Personal information
- Born: April 1926 Baltimore, Maryland, U.S.
- Died: February 15, 2014 (aged 87) Baltimore, Maryland, U.S.
- Listed height: 6 ft 2 in (1.88 m)
- Listed weight: 185 lb (84 kg)

Career information
- High school: Loyola (Towson, Maryland)
- College: Loyola (Maryland) (1943–1944, 1946–1949)
- NBA draft: 1949: ?? round, ??
- Drafted by: Washington Capitols
- Position: Forward
- Number: 16

Career highlights
- NCAA scoring champion (1947);
- Stats at Basketball Reference

= Jim Lacy =

American basketball player (1926–2014)

James Joseph Lacy Jr. (April 1926 – February 15, 2014) was an American basketball player for Loyola College of Maryland in 1943–44 and then 1946–47 to 1948–49. He was regarded as one of the top college basketball scorers of his era.

==College career==
As a freshman for the Loyola Greyhounds in 1943–44, Lacy was the state's leading scorer. He turned 18 after the season and subsequently enlisted in the United States Navy due to World War II. He later returned to Loyola and led the nation in scoring in 1946–47 at 20.8 points per game. On February 3, 1947, he had perhaps the most memorable game of his career against the #1 team in the east, Seton Hall, when he scored 20 points to lead Loyola to a 54–53 upset.

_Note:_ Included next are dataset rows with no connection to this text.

theorem stepCascade_sound {org : State} (env : StartEnv) (s : State) (sk : Sound org s) : Sound org (stepCascade env s) := by
  unfold stepCascade
  repeat' first
    | with_reducible assumption
    | (extract_lets +onlyGivenNames b; first | (refine Sound.cut (Sound org b) ?_ ?_ <;> first | (intro hb; clear_value b; refine Sound.hold ?_) | intro hb | (unfold b; clear b)) | ((first | (have h0 : Nat := b; clear h0) | (have h0 : Bool := b; clear h0) | (have h0 : BitVec _ := b; clear h0) | (have h0 : List _ := b; clear h0)); clear_value b) | (unfold b; clear b) | clear b)
    | with_reducible apply endStep_sound
    | with_reducible apply skipStep_sound
    | with_reducible apply trainOsl_sound
    | with_reducible apply stepJoin_sound
    | split
    | exact Sound.update (by assumption)

theorem stepReady_sound {org : State} (env : StartEnv) (s : State) (sk : Sound org s) : Sound org (stepReady env s) := by
  unfold stepReady
  extract_lets failed result a b c _ d
  have ha : Sound org a := by
    unfold a
    split
    · exact sk
    · exact State.setLedger_sound _ _ sk
  clear_value a
  have hb : Sound org b := by
    refine ledgerPoint_sound _ _ _ ?_
    split
    · exact ha
    · exact setResult_sound _ _ ha
  clear_value b
  have hc : Sound org c := endStep_sound _ _ _ _ _ _ hb
  clear_value c
  have hd : Sound org d := noteFree_sound _ _ _ _ _ (Sound.update hc)
  clear_value d
  refine Sound.hold ?_
  split
  · exact ledgerPoint_sound _ _ _ (setResult_sound _ _ hd)
  · exact hd

theorem runFirmware_sound {org : State} (env : StartEnv) (s : State) (sk : Sound org s) : Sound org (runFirmware env s) := by
  unfold runFirmware
  repeat' first
    | with_reducible assumption
    | (extract_lets +onlyGivenNames b; first | (refine Sound.cut (Sound org b) ?_ ?_ <;> first | (intro hb; clear_value b; refine Sound.hold ?_) | intro hb | (unfold b; clear b)) | ((first | (have h0 : Nat := b; clear h0) | (have h0 : Bool := b; clear h0) | (have h0 : BitVec _ := b; clear h0) | (have h0 : List _ := b; clear h0)); clear_value b) | (unfold b; clear b) | clear b)
    | with_reducible apply skipStep_sound
    | with_reducible apply setResult_sound
    | with_reducible apply ledgerPoint_sound
    | with_reducible apply stepDram_sound
    | with_reducible apply stepPcie_sound
    | with_reducible apply stepNetwork_sound
    | with_reducible apply stepBoot_sound
    | with_reducible apply stepKeep_sound
    | with_reducible apply stepQuads_sound
    | with_reducible apply stepCascade_sound
    | with_reducible apply stepReady_sound
    | split
    | exact Sound.update (by assumption)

In his junior year, Lacy finished second in the national scoring race. He scored 44 points in a game against Western Maryland to set a school record that still stands. He was team captain during his senior year. From 1946 to 1949, he led the Greyhounds to three Mason-Dixon Conference championships and its first NAIA tournament win. He was the first player in NCAA history to score 2,000 career points, finishing at 2,154. Despite playing before the introduction of the three-point shot, he is still Loyola's all-time leader in points scored. He also holds the school records for career field goals (796) and career free throws made (613). During his four years in college, he shot 79.8% from the free throw line.

==Later life==
Lacy was inducted into the Loyola College Hall of Fame. After college, he was drafted by the Washington Capitols of the Basketball Association of America. However, professional basketball did not interest him, and he never played in the NBA.

He stood at 6'2" and weighed 185 lbs. He later became the fire commissioner in Baltimore, Maryland.

==Death==
Lacy died of melanoma on February 15, 2014, at the age of 87. He was survived by four children. Dorothy, his wife of 57 years, died in 2006; a daughter died in 2009.